Print the data below exactly, but only the lines from the one containing "u.dev.blobs = s.dev.blobs ∧ u.dev.pliuk" down to the one containing "def Obligations.ACommandFollowsUpOnlyWhatIsDue : Prop", inclusive.

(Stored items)
------------------------------------------------------------
/-! ### Subscriptions (R72, R591) -/

/-- One subscription entry of 8 bytes: the status, and the device after it. -/
def subscribeOne (sid : Nat) (b : Bytes) (d : Dev) : Nat × Dev :=
  let kind := fieldAt 0 1 b
  let ev := fieldAt 4 2 b
  let k := refAt 4 b
  if fieldAt 1 1 b ≠ 0 ∨ (kind = 0 ∧ fieldAt 7 1 b ≠ 0) ∨ (kind = 1 ∧ fieldAt 6 2 b ≠ 0) then (Status.LENGTH, d)
  else if 2 ≤ kind ∨ (kind = 1 ∧ ev ≠ 5 ∧ ev ≠ 6) then (Status.RANGE, d)
  else
    let refused := if kind = 1 then none
      else match d.reachDef k with
        | none => some Status.NO_OBJECT
        | some o => if o.acc d.pers = .wo then some Status.ACCESS else none
    match refused with
    | some st => (st, d)
    | none =>
      let code := if kind = 1 then ev else k
      let x : Sub := { isEvent := kind == 1, code := code, minMs := fieldAt 2 2 b, lastSent := none, waiting := false }
      let same := fun (y : Sub) => y.isEvent == x.isEvent && y.code == x.code
      let mine := match d.sess sid with
        | some s => s.subs
        | none => []
      if mine.any same then
        (Status.OK, d.setSess sid (fun s =>
          { s with subs := s.subs.map (fun y => if same y then { y with minMs := x.minMs } else y) }))
      else if 64 ≤ mine.length ∨ 256 ≤ d.pliuk.sessions.foldl (fun a s => a + s.subs.length) 0 then (Status.BUSY, d)
      else (Status.OK, d.setSess sid (fun s => { s with subs := s.subs ++ [x] }))

/-- SUBSCRIBE. -/
def doSubscribe (s : Session) (m : Msg) (d : Dev) : (Nat × Bytes) × Dev :=
  match countOf m.payload with
  | none => ((Status.LENGTH, []), d)
  | some n =>
    if m.payload.length ≠ 4 + 8 * n then ((Status.LENGTH, []), d)
    else
      let (b, d) := (List.range n).foldl (fun (x : Bytes × Dev) i =>
        let (st, d) := x.2.subscribeOne s.id (slice (4 + 8 * i) 8 m.payload)
        (x.1 ++ be 1 st ++ be 3 0, d)) (([] : Bytes), d)
      ((Status.OK, countedBytes n b), d)

/-! ### Acknowledgements and timers (R36, R53, R54, R57, R73, R74) -/

/-- A message with RESP set: the acknowledgement of an outstanding NOTIFY, or nothing (R74, R586).  It is no request, so the
session stays as idle as it was (DESIGN CHOICE, log entry 178). -/
def takeAck (m : Msg) (d : Dev) : Dev :=
  if m.opcode ≠ 9 then d
  else d.setSess m.session (fun s => { s with unacked := s.unacked.filter (fun o => o.seq != m.sequence) })

/-- NOTIFY_RETRY_TIMEOUT: sent again up to three times, then dropped and counted (R74). -/
def notifyRetry (sid seq : Nat) (d : Dev) : Dev :=
  match d.sess sid with
  | none => d
  | some s =>
    match s.unacked.find? (fun o => o.seq == seq) with
    | none => d
    | some o =>
      if d.now < o.sentAt + 100000000 then d
      else if o.repeats < 3 then
        (d.setSess sid (fun s => { s with unacked := s.unacked.map (fun y =>
          if y.seq == seq then { y with sentAt := d.now, repeats := y.repeats + 1 } else y) })).sendPliuk s.peer o.msg
      else
        (d.setSess sid (fun s => { s with unacked := s.unacked.filter (fun y => y.seq != seq) })).bump K.NOTIFY_DROPPED

/-- NOTIFY_INTERVAL_EXPIRY: a change that waited is sent with the present value (R73). -/
def notifyDue (sid key : Nat) (d : Dev) : Dev :=
  match d.sess sid with
  | none => d
  | some s =>
    match s.subs.find? (fun x => !x.isEvent && x.code == key) with
    | none => d
    | some x => if x.waiting && d.subFree x then d.sendChanged sid key else d

/-- SESSION_IDLE_TIMEOUT (R57). -/
def sessionIdle (sid : Nat) (d : Dev) : Dev :=
  match d.sess sid with
  | none => d
  | some s =>
    if !s.halfOpen ∧ s.lastHeard + d.obj K.SESSION_IDLE_TIMEOUT * 1000000000 ≤ d.now then d.closeSession sid else d

/-- AUTH_RESPONSE_TIMEOUT: the identifier is discarded, and the opening has failed (R53, R54). -/
def authLate (sid : Nat) (d : Dev) : Dev :=
  match d.sess sid with
  | none => d
  | some s => if s.halfOpen ∧ s.since + 2000000000 ≤ d.now then (d.failOpening s.source).closeSession sid else d

/-- AUTH_LOCKOUT_EXPIRY (R54). -/
def lockoutEnd (c : Carrier) (d : Dev) : Dev :=
  d.setPliuk (fun p => { p with lockouts := p.lockouts.filter (fun l => !(l.source == c && match l.lockedTill with
    | some t => decide (t ≤ d.now)
    | none => false)) })

/-- PAIR_EXPIRED (R36). -/
def pairExpired (key : Nat) (d : Dev) : Dev :=
  match d.pliuk.halves.find? (fun h => h.key == key && decide (h.since + 1000000000 ≤ d.now)) with
  | none => d
  | some h =>
    ((d.setPliuk (fun p => { p with halves := p.halves.filter (fun x => x != h) })).bump K.PAIR_EXPIRED_COUNT).notify
      h.session 4 (refBytes key)

end Dev
end Sys2Proof.Machine
end

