-- ==== Sys2Proof/Certificates/Slice0/Obligations.lean ====
section
/-!
DEFINITION. Sys2Proof/Certificates/Slice0/Obligations.lean: the statements about the block, for the provers.

The command statements have one form: under hypotheses on the state and the operands, `exec` answers
`.next (after t s e)`, where `e` is the device with the command's own effect and `after` is what every command has in
common: the device's own states follow, notifications go out, and what is fixed stays.  `e` is written out as an update
of `s.dev.begin t`, so whatever it does not name is as it was.
-/

open Sys2Proof Sys2Proof.Machine Sys2Proof.Safety

/-- Machine: one step runs the command in front of the queue on the state with the queue's rest. -/
def Obligations.StepRunsTheCommandInFront : Prop :=
  ∀ (c : Instr) (rest : List Instr) (s : State), s.pending = c :: rest → step s = exec c { s with pending := rest }

/-- Machine: an empty queue idles (log entry 2), and the table spells no command by bits. -/
def Obligations.AnEmptyQueueIdles : Prop :=
  (∀ s : State, s.pending = [] → step s = .next s) ∧
    (∀ nbits w : Nat, decodeTableWord nbits w = none) ∧
    ∀ (s : State) (nbits w : Nat), s.withFetchWord nbits w = s

/-- Reset: the values of State.reset. -/
def Obligations.ResetHoldsTheDefaults : Prop :=
  State.reset.pending = [] ∧ State.reset.dev.start.run = .inReset ∧
    (∀ k, State.reset.dev.obj k = defaultOf .tile k) ∧ (∀ k, State.reset.dev.blob k = []) ∧
    State.reset.dev.pliuk.sessions = [] ∧ State.reset.dev.pliuk.txns = [] ∧ State.reset.dev.pliuk.halves = [] ∧
    State.reset.dev.pliuk.stages = [] ∧ State.reset.dev.pliuk.shadow = [] ∧ State.reset.dev.pliuk.bcasts = [] ∧
    State.reset.dev.ldl.blanked = true ∧ State.reset.dev.fix.otp = { safetyKey := none, revoked := 0 } ∧
    State.reset.dev.integ.log = [] ∧ State.reset.dev.out = [] ∧ State.reset.dev.events = []

/-- Fixed storage: fuses, the written Safety key and revoked bits survive every step. -/
def Obligations.FixedStorageSurvivesEveryStep : Prop :=
  ∀ f : Fixed, Kept (fun s =>
    s.dev.fix.fuses = f.fuses ∧ (∀ k, f.otp.safetyKey = some k → s.dev.fix.otp.safetyKey = some k) ∧
      f.otp.revoked ||| s.dev.fix.otp.revoked = s.dev.fix.otp.revoked ∧ s.dev.events = [])

/-- Fixed storage: the invariant at reset. -/
def Obligations.ResetMeetsTheFixedStorageInvariant : Prop :=
  State.reset.dev.fix.fuses = Fixed.reset.fuses ∧
    (∀ k, Fixed.reset.otp.safetyKey = some k → State.reset.dev.fix.otp.safetyKey = some k) ∧
    Fixed.reset.otp.revoked ||| State.reset.dev.fix.otp.revoked = State.reset.dev.fix.otp.revoked ∧
    State.reset.dev.events = []

/-- Halted (R539): every command but RESET_ASSERT and POWER_LOSS leaves it Halted and changes nothing it keeps. -/
def Obligations.HaltedIsLeftOnlyByResetOrPower : Prop :=
  ∀ (c : Instr) (s : State), s.dev.start.run = .halted → s.dev.events = [] →
    (∀ t w, c ≠ .resetAssert t w) → (∀ t, c ≠ .powerLoss t) →
    ∃ u, exec c s = .next u ∧ u.dev.start.run = .halted ∧ u.dev.dict = s.dev.dict ∧ u.dev.blobs = s.dev.blobs ∧
      u.dev.pliuk = s.dev.pliuk ∧ u.dev.flash = s.dev.flash ∧ u.dev.ledger = s.dev.ledger ∧
      u.dev.integ = s.dev.integ ∧ u.dev.time = s.dev.time ∧ u.dev.fix = s.dev.fix ∧ u.pending = s.pending ∧
      ∀ o ∈ u.dev.out, ∀ a m, o ≠ .pliuk a m

/-- Off and in reset: what no command but the three of power and reset changes. -/
def Obligations.NothingHappensWithoutPowerOrInReset : Prop :=
  ∀ (c : Instr) (s : State), (s.dev.start.run = .off ∨ s.dev.start.run = .inReset) → s.dev.events = [] →
    (∀ t x, c ≠ .resetRelease t x) → (∀ t w, c ≠ .resetAssert t w) → (∀ t, c ≠ .powerLoss t) →
    ∃ u, exec c s = .next u ∧ u.dev.start.run = s.dev.start.run ∧ u.dev.dict = s.dev.dict ∧
      u.dev.blobs = s.dev.blobs ∧ u.dev.pliuk = s.dev.pliuk ∧ u.dev.flash = s.dev.flash ∧
      u.dev.ledger = s.dev.ledger ∧ u.dev.integ = s.dev.integ ∧ u.dev.time = s.dev.time ∧
      u.dev.withy = s.dev.withy ∧ u.dev.fix = s.dev.fix ∧ u.pending = s.pending ∧
      (s.dev.start.run = .off → u.dev.ldl = s.dev.ldl)

/-- What follows a command: nothing, where nothing is due. -/
def Obligations.ACommandFollowsUpOnlyWhatIsDue : Prop :=
  (∀ (c : Instr) (s u : State), exec c s = .next u → u.pending = s.pending ∧ u.dev.events = []) ∧
    ∀ (t : Time) (s : State) (e : Dev), NothingDue e → e.fix = s.dev.fix →
      after t s e = { s with dev := { e with events := [] } }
------------------------------------------------------------
**WRITTEN RESPONSE**.
      u.dev.blobs = s.dev.blobs ∧ u.dev.pliuk = s.dev.pliuk ∧ u.dev.flash = s.dev.flash ∧
      u.dev.ledger = s.dev.ledger ∧ u.dev.integ = s.dev.integ ∧ u.dev.time = s.dev.time ∧
      u.dev.withy = s.dev.withy ∧ u.dev.fix = s.dev.fix ∧ u.pending = s.pending ∧
      (s.dev.start.run = .off → u.dev.ldl = s.dev.ldl)

/-- What follows a command: nothing, where nothing is due. -/
def Obligations.ACommandFollowsUpOnlyWhatIsDue : Prop :=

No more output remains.